Андрей согласился с большой охотой: тянуло, видно, его к Феофану, хотя не было ни в Москве, ни в Новгороде ни одной иконы, ни одной фрески кисти великого Грека, которую бы не рассматривал долгими часами Андрей, пытаясь постигнуть нечеловеческую, неземную силу созданных художником образов.

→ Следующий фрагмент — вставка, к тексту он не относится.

-- ==== Sys2Proof/Machine/System.lean ====
section
/-! DEFINITION. The system call with its services, and no-operation (47_system.md). -/

namespace Sys2Proof.Machine

/-- A console read the console has not answered yet: the engine changes no state and the step is tried again (R246). -/
def blocked (s : State) : Result := .next s

/-- Service 1, print integer (R243). -/
def servicePrintInt (s : State) : Result :=
  .next ((s.emit (asciiBytes (decNumeral (s32 (s.x 4))))).advance)

/-- The bytes from `a` up to the first zero byte, within `fuel` reads (R244). -/
def stringBytes (s : State) : (fuel : Nat) → Word → Option (List Byte)
  | 0, _ => none
  | fuel + 1, a =>
    if s.readByte a = 0#8 then some []
    else (stringBytes s fuel (a + 1#32)).map fun bs => s.readByte a :: bs

/-- Service 4, print string (R244). Only listed cells are non-zero, so the scan ends within one read more than there
are cells, unless all 2^32 bytes are non-zero, when it never ends (log entry 20). -/
def servicePrintString (s : State) : Result :=
  match stringBytes s (s.mem.length + 1) (s.x 4) with
  | some bs => .next ((s.emit bs).advance)
  | none => .fault .endlessString

/-- Service 5, read integer (R245). -/
def serviceReadInt (s : State) : Result :=
  match s.conIn.ints with
  | [] => blocked s
  | .value v :: _ => .next ((s.dropInt.setX 2 v).advance)
  | .endOfInput :: _ => .fault .consoleEndOfInput
  | .malformed :: _ => .fault .consoleMalformed

/-- Service 8, read string (R247): `k = min(|L|, maxLen - 1)` bytes of the line, then a zero byte. -/
def serviceReadString (s : State) : Result :=
  let maxLen := s32 (s.x 5)
  if maxLen < 1 then .fault .readStringLength
  else
    match s.conIn.lines with
    | [] => blocked s
    | .value line :: _ =>
      .next ((s.dropLine.writeBytes (s.x 4) (line.take (maxLen - 1).toNat ++ [0#8])).advance)
    | .endOfInput :: _ => .fault .consoleEndOfInput

/-- Service 9, allocate (R248). -/
def serviceAllocate (s : State) : Result :=
  .next (((s.setHeapPtr (s.heapPtr + s.x 4)).setX 2 s.heapPtr).advance)

/-- Service 10, exit (R249). -/
def serviceExit (s : State) : Result := .next s.exit

/-- Service 11, print character (R250). -/
def servicePrintChar (s : State) : Result := .next ((s.emit [(s.x 4).setWidth 8]).advance)

/-- Service 12, read character (R251). -/
def serviceReadChar (s : State) : Result :=
  match s.conIn.chars with
  | [] => blocked s
  | .value c :: _ => .next ((s.dropChar.setX 2 (c.setWidth 32)).advance)
  | .endOfInput :: _ => .fault .consoleEndOfInput

/-- Any other number (R252, R253): E3 `UnsupportedSyscall`, and the PC advances. -/
def serviceUnsupported (s : State) : Result := .next ((s.log (.unsupportedSyscall (s.x 2))).advance)

/-- `syscall` (R240, R241): dispatch on `$v0` as a 32-bit pattern. -/
def execSyscall (s : State) : Result :=
  let num := s.x 2
  if num = 1#32 then servicePrintInt s
  else if num = 4#32 then servicePrintString s
  else if num = 5#32 then serviceReadInt s
  else if num = 8#32 then serviceReadString s
  else if num = 9#32 then serviceAllocate s
  else if num = 10#32 then serviceExit s
  else if num = 11#32 then servicePrintChar s
  else if num = 12#32 then serviceReadChar s
  else serviceUnsupported s

/-- `nop` (R254). -/
def execNop (s : State) : Result := .next s.advance

end Sys2Proof.Machine
end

10Здание церкви только вчера было срублено, вчера же дружина художников и начала ее расписывать. Пахло стружкой, красками, олифой, разогретым клейстером. Изографы разбрелись, по обыкновению, по разным укромным углам — один трудился в притворе, второй за царскими вратами на амвоне, каждый работал, таясь от праздного глаза и священнодействуя: хоть и по готовым прорисям творили они живое письмо непостижимых, божественных ликов, однако же каждый чувствовал обостренным сердцем своим нерасторжимую связь с горним, высшим миром. И только один живописец-иконник работал прилюдно, не стесняясь присутствия зевак — толпа их была постоянной, хотя и изменчивой, ибо иные, постояв, поверхоглазив часок-другой, уходили восвояси по делам своим и заботам, им на смену являлись другие москвичи: чернецы и ремесленники, купцы и оратаи, кметы и бояре. Разный народ грудился — иные благоговейно ловили каждый жест, каждый удар кисти прославленного на весь Божий свет изографа, иные просто ротозеили бездумно. Даже и сами изографы из артели иногда отвлекались от работы.